Hacker News new | ask | show | jobs
by syllogism 4276 days ago
Thanks for the kind compliment :). And I should probably be less shouty here.

Okay, it's not true that NB is strictly dominated by MaxEnt. But, look at the two example problems the author gave, where Naive Bayes was said to be a good choice. The parameters there definitely, definitely won't be conditionally independent. And probably you'll have enough data. Naive Bayes is a bad choice here, as it is in most other situations.

So, I think the caveats you've raised are all true...but, I still wouldn't be raising them in a class I was teaching. I think it's easy to have less useful discussion, made up of individually more true statements.
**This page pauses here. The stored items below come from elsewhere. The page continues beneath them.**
-- ==== Sys2Proof/Machine/MediaRows.lean ====
section
/-! DEFINITION. The commands of the media channels (chapter 6) that are no register write. -/
namespace Sys2Proof.Machine

/-! ### Posting (R296) -/

/-- A page of a die that takes part in service, by the profile of its booth. -/
def Block.pageOk (b : Block) (d blk page : Nat) : Bool :=
  (b.die d).inService && b.boothOpen (boothOf d) && decide (blk < (b.dieProf d).blocks)
    && decide (page < (if (b.fblk (d * 4096 + blk)).slc then (b.dieProf d).pagesSlc else (b.dieProf d).pages))
/-- A READ is posted. -/
def Block.postRead (b : Block) (d blk page cls rung : Nat) : Block :=
  if b.pageOk d blk page then b.postOp d blk page .read (b.fblk (d * 4096 + blk)).slc cls rung .direct else b
/-- A PROGRAM of one page is posted. -/
def Block.postProgram (b : Block) (d blk page cls : Nat) : Block :=
  if b.pageOk d blk page && !b.ft.frozen then b.postOp d blk page .program (b.fblk (d * 4096 + blk)).slc cls 0 .direct else b
/-- An ERASE of a block is posted: the flash translation engine posts none for a block that is open, or holds mapped extents or extents
whose units are not committed (R240). -/
def Block.postEraseOf (b : Block) (d blk cls : Nat) : Block :=
  let k := d * 4096 + blk
  if b.pageOk d blk 0 && !b.ft.frozen && (b.mappedOn k).isEmpty && !b.blkPending k && decide ((b.fblk k).st ≠ .opened) then b.postErase k cls else b
/-- A RAW_PROGRAM is posted, by an overwrite sanitize only (R296, R308). -/
def Block.postRaw (b : Block) (d blk page : Nat) : Block :=
  match b.ft.san with
  | some x =>
    if b.pageOk d blk page && decide (x.act = .overwrite) then b.postOp d blk page .rawProgram (b.fblk (d * 4096 + blk)).slc 3 0 (.raw x.passPattern)
    else b
  | none => b
/-- A DIE_RESET is posted. -/
def Block.postReset (b : Block) (d : Nat) : Block :=
  if (b.die d).answered && b.boothUp (boothOf d) then b.postOp d 0 0 .dieReset false 0 0 .direct else b

/-! ### At the die -/

/-- SUSPEND_RESUME: a suspended operation goes on when its die has no waiting C0 or C1 read (R298). -/
def Block.resumeOp (b : Block) (d : Nat) : Block :=
  let mine := b.fc.ops.filter (fun o => o.die == d)
  let held := mine.any (fun o => decide (o.stage = .issued) || (decide (o.kind = .read) && decide (o.stage = .queued) && decide (b.opCls o ≤ 1)))
  match mine.find? (fun o => decide (o.stage = .suspended)) with
  | some o => if held then b else b.modOp o.id (fun p => { p with
      stage := .issued
      resumed := b.usec })
  | none => b
/-- FLASH_OP_COMPLETE: the die of an issued operation reports how it ended (R17). -/
def Block.opComplete (b : Block) (id : Nat) (res : FlashRes) : Block :=
  match b.op id with
  | some o => if o.stage = .issued && resFits o.kind res then (b.opEnds o res).afterOp else b
  | none => b
/-- LADDER_TIMEOUT: FC.LADDER.MAX_US has passed since a READ's first read, with its codeword at rung `rung` (R316). -/
def Block.ladderTimeout (b : Block) (id rung : Nat) (lost : Bool) : Block :=
  match b.op id with
  | some o =>
    if o.stage = .issued && o.kind = .read then 
      (((b.elapseTo (o.issued + b.rdF (pgFc + 0x1C0) 0 15)).noteRung o (min rung (b.lastRung o.die))).ladderFail o (min rung (b.lastRung o.die))
        lost).afterOp
    else b
  | none => b
/-- DIE_TIMEOUT (R300). -/
def Block.dieTimeout (b : Block) (id : Nat) : Block :=
  match b.op id with
  | some o => if o.stage = .issued then (b.opTimeout o).afterOp else b
  | none => b
/-- A channel is due to retrain: at its interval, or when the diode has moved by DELTA (R290). -/
def Block.retrainMoved (b : Block) (ch : Nat) : Bool :=
  let t := fun (x : Nat) => (BitVec.ofNat 16 x).toInt
  let now := t (b.rdF (pgHk + 0x100) 0 15)
  let old := t ((smFind b.fc.trainedT ch).getD 0)
  decide (10 * b.rdF (pgFc + 0x1C4) 16 23 ≤ (now - old).natAbs)
/-- RETRAIN_INTERVAL: a channel in service retrains under its ticket (R290, R301); not after PWRFAIL# is accepted. -/
def Block.retrain (b : Block) (ch : Nat) (rates : List Nat) : Block :=
  match smFind b.fc.trainedAt ch, b.prof (ch / 8) with
  | some at_, some p =>
    if !b.boothUp (ch / 8) || b.plossSt != 0 || b.rdF (pgCh ch + 0x100) 7 7 = 0 then b
    else
      let b := if b.retrainMoved ch then b else b.elapseTo (at_ + b.rdF (pgFc + 0x1C4) 0 15 * 1000000)
      let (a, b) := b.ticket ⟨.chip, .training ch, 450, 1, b.usec, false, false, false, false⟩
      if a = .granted then ((b.trainCh ch p.body rates).chDies ch).untick (.training ch) else b
  | _, _ => b
/-- PARITY_GROUP_TIMEOUT: a group closes 10 ms after its first member was issued (R318). -/
def Block.groupTimeout (b : Block) (id : Nat) : Block :=
  match b.fc.grps.find? (fun (g : ParGrp) => g.id == id) with
  | some g =>
    if g.closed then b
    else
      let b := b.elapseTo (g.first + 10000)
      (b.onFc (fun e => { e with grps := e.grps.map (fun (x : ParGrp) => if x.id = id then { x with closed := true } else x) })).parityUsed
  | none => b

/-! ### Booths -/

/-- BOOTH_PRES_ASSERT (R327). -/
def Block.presUp (b : Block) (k : Nat) : Block := if b.variant.hasBooth k && !b.boothPres k then b.presAssert k else b
/-- PRESENCE_STABLE: BOOTH_PRES# has been asserted for 100 ms, and the bring-up asks for its inrush ticket (R328, R780). -/
def Block.presStable (b : Block) (k : Nat) : Block :=
  if b.boothSt k = 1 && b.boothPres k && !b.boothPwr k && !b.holds (.inrush k) then
    (b.elapseTo ((smFind b.fc.presAt k).getD 0 + 100000)).inrushAsk k
  else b
/-- INRUSH_HOLD_END: 20 ms after BOOTH_PWREN rose its ticket returns, and the bring-up goes on with what the cartridge reports
(R301, R328). -/
def Block.inrushEnd (b : Block) (k : Nat) (cart : Cart) : Block :=
  match smFind b.fc.inrush k with
  | none => b
  | some t =>
    let b := (b.elapseTo (t + 20000)).untick (.inrush k)
    let b := b.onFc (fun e => { e with inrush := smErase e.inrush k })
    if b.boothSt k = 1 then b.bringRest k cart else b
/-- SURPRISE_REMOVAL (R339). -/
def Block.presLost (b : Block) (k : Nat) : Block :=
  if b.boothPres k && (b.boothSt k == 1 || b.boothUp k) then b.surprise k else b
/-- REMOVED (R781). -/
def Block.presGone (b : Block) (k : Nat) : Block :=
  if b.boothPres k && !(b.boothSt k == 1 || b.boothUp k) then b.removedIn k else b
/-- DRAIN_DONE (R334). -/
def Block.drainEnds (b : Block) (k : Nat) : Block :=
  if b.boothSt k = 3 && b.boothValid k == 0 && !b.fc.ops.any (fun o => boothOf o.die == k) && !b.metaBooths.contains k &&
      !b.fc.ops.any (fun o => decide (o.why = .page .meta_)) then (b.setBooth k 4).raise (pgBooth k) 5 else b
/-- PROFILE_LOADED: a running load ends within 20 ms (R292). -/
def Block.profLoaded (b : Block) (signed fabricErr : Bool) (body : ProfBody) : Block :=
  match b.fc.profLoad with
  | some slot => b.loadEnds slot signed fabricErr body
  | none => b

/-! ### The commands -/

/-- FLASH_READ (R296). -/
def execFlashRead (die : BitVec 10) (block page : BitVec 12) (cls : BitVec 2) (rung : BitVec 5) (s : State) : Host.Outcome State Fault Refusal :=
  s.run (fun b => b.postRead die.toNat block.toNat page.toNat cls.toNat rung.toNat)
/-- FLASH_PROGRAM (R296). -/
def execFlashProgram (die : BitVec 10) (block page : BitVec 12) (cls : BitVec 2) (s : State) : Host.Outcome State Fault Refusal :=
  s.run (fun b => b.postProgram die.toNat block.toNat page.toNat cls.toNat)
/-- FLASH_ERASE (R296). -/
def execFlashErase (die : BitVec 10) (block : BitVec 12) (cls : BitVec 2) (s : State) : Host.Outcome State Fault Refusal :=
  s.run (fun b => b.postEraseOf die.toNat block.toNat cls.toNat)
/-- RAW_PROGRAM (R308). -/
def execRawProgram (die : BitVec 10) (block page : BitVec 12) (s : State) : Host.Outcome State Fault Refusal :=
  s.run (fun b => b.postRaw die.toNat block.toNat page.toNat)
/-- DIE_RESET (R300). -/
def execDieReset (die : BitVec 10) (s : State) : Host.Outcome State Fault Refusal := s.run (fun b => b.postReset die.toNat)
/-- FLASH_OP_ISSUE (R297, R301, R302). -/
def execFlashOpIssue (ch : BitVec 6) (s : State) : Host.Outcome State Fault Refusal := s.run (fun b => b.promoteAged.issueNext ch.toNat)
/-- SUSPEND_RESUME (R298). -/
def execSuspendResume (die : BitVec 10) (s : State) : Host.Outcome State Fault Refusal := s.run (fun b => b.resumeOp die.toNat)
/-- FLASH_OP_COMPLETE (R17). -/
def execFlashOpComplete (id : W32) (res : FlashRes) (s : State) : Host.Outcome State Fault Refusal := s.run (fun b => b.opComplete id.toNat res)
/-- LADDER_TIMEOUT (R316). -/
def execLadderTimeout (id : W32) (rung : BitVec 5) (recordLost : Bool) (s : State) : Host.Outcome State Fault Refusal :=
  s.run (fun b => b.ladderTimeout id.toNat rung.toNat recordLost)
/-- DIE_TIMEOUT (R300). -/
def execDieTimeout (id : W32) (s : State) : Host.Outcome State Fault Refusal := s.run (fun b => b.dieTimeout id.toNat)
/-- RETRAIN_INTERVAL (R290). -/
def execRetrainInterval (ch : BitVec 6) (rates : List Nat) (s : State) : Host.Outcome State Fault Refusal :=
  s.run (fun b => b.retrain ch.toNat rates)
/-- PARITY_GROUP_TIMEOUT (R318). -/
def execParityGroupTimeout (id : W32) (s : State) : Host.Outcome State Fault Refusal := s.run (fun b => b.groupTimeout id.toNat)
/-- KEY_DONE (R313). -/
def execKeyDone (s : State) : Host.Outcome State Fault Refusal := s.run (fun b => b.keyEnds)
/-- BOOTH_PRES_ASSERT (R327). -/
def execBoothPresAssert (b : BitVec 3) (s : State) : Host.Outcome State Fault Refusal := s.run (fun x => x.presUp b.toNat)
/-- PRESENCE_STABLE (R328). -/
def execPresenceStable (b : BitVec 3) (s : State) : Host.Outcome State Fault Refusal := s.run (fun x => x.presStable b.toNat)
/-- INRUSH_HOLD_END (R301). -/
def execInrushHoldEnd (b : BitVec 3) (cart : Cart) (s : State) : Host.Outcome State Fault Refusal := s.run (fun x => x.inrushEnd b.toNat cart)
/-- SURPRISE_REMOVAL (R339). -/
def execSurpriseRemoval (b : BitVec 3) (s : State) : Host.Outcome State Fault Refusal := s.run (fun x => x.presLost b.toNat)
/-- REMOVED (R781). -/
def execRemoved (b : BitVec 3) (s : State) : Host.Outcome State Fault Refusal := s.run (fun x => x.presGone b.toNat)
/-- DRAIN_DONE (R334). -/
def execDrainDone (b : BitVec 3) (s : State) : Host.Outcome State Fault Refusal := s.run (fun x => x.drainEnds b.toNat)
/-- PROFILE_LOADED (R292). -/
def execProfileLoaded (signed fabricErr : Bool) (body : ProfBody) (s : State) : Host.Outcome State Fault Refusal :=
  s.run (fun b => b.profLoaded signed fabricErr body)

end Sys2Proof.Machine
end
I think a common problem in technical discussion is too much attention to every qualification, and every caveat.

People assume that there's some sort of proportionality between the importance of an idea/topic, and the airtime you give it. And I think they do this implicitly, in a way that's really hard to consciously over-rule. So I think it's really important to editorialise. I think a lot of technical discussion would be better off by making statements that are untrue at the edges, accepting the imprecision, and moving on.

That's why I'm dismayed to see someone's started writing a detailed tutorial on Naive Bayes, especially set to two problem domains it's a bad choice for. Even if it's composed of entirely true statements, I think its net effect is to miseducate people.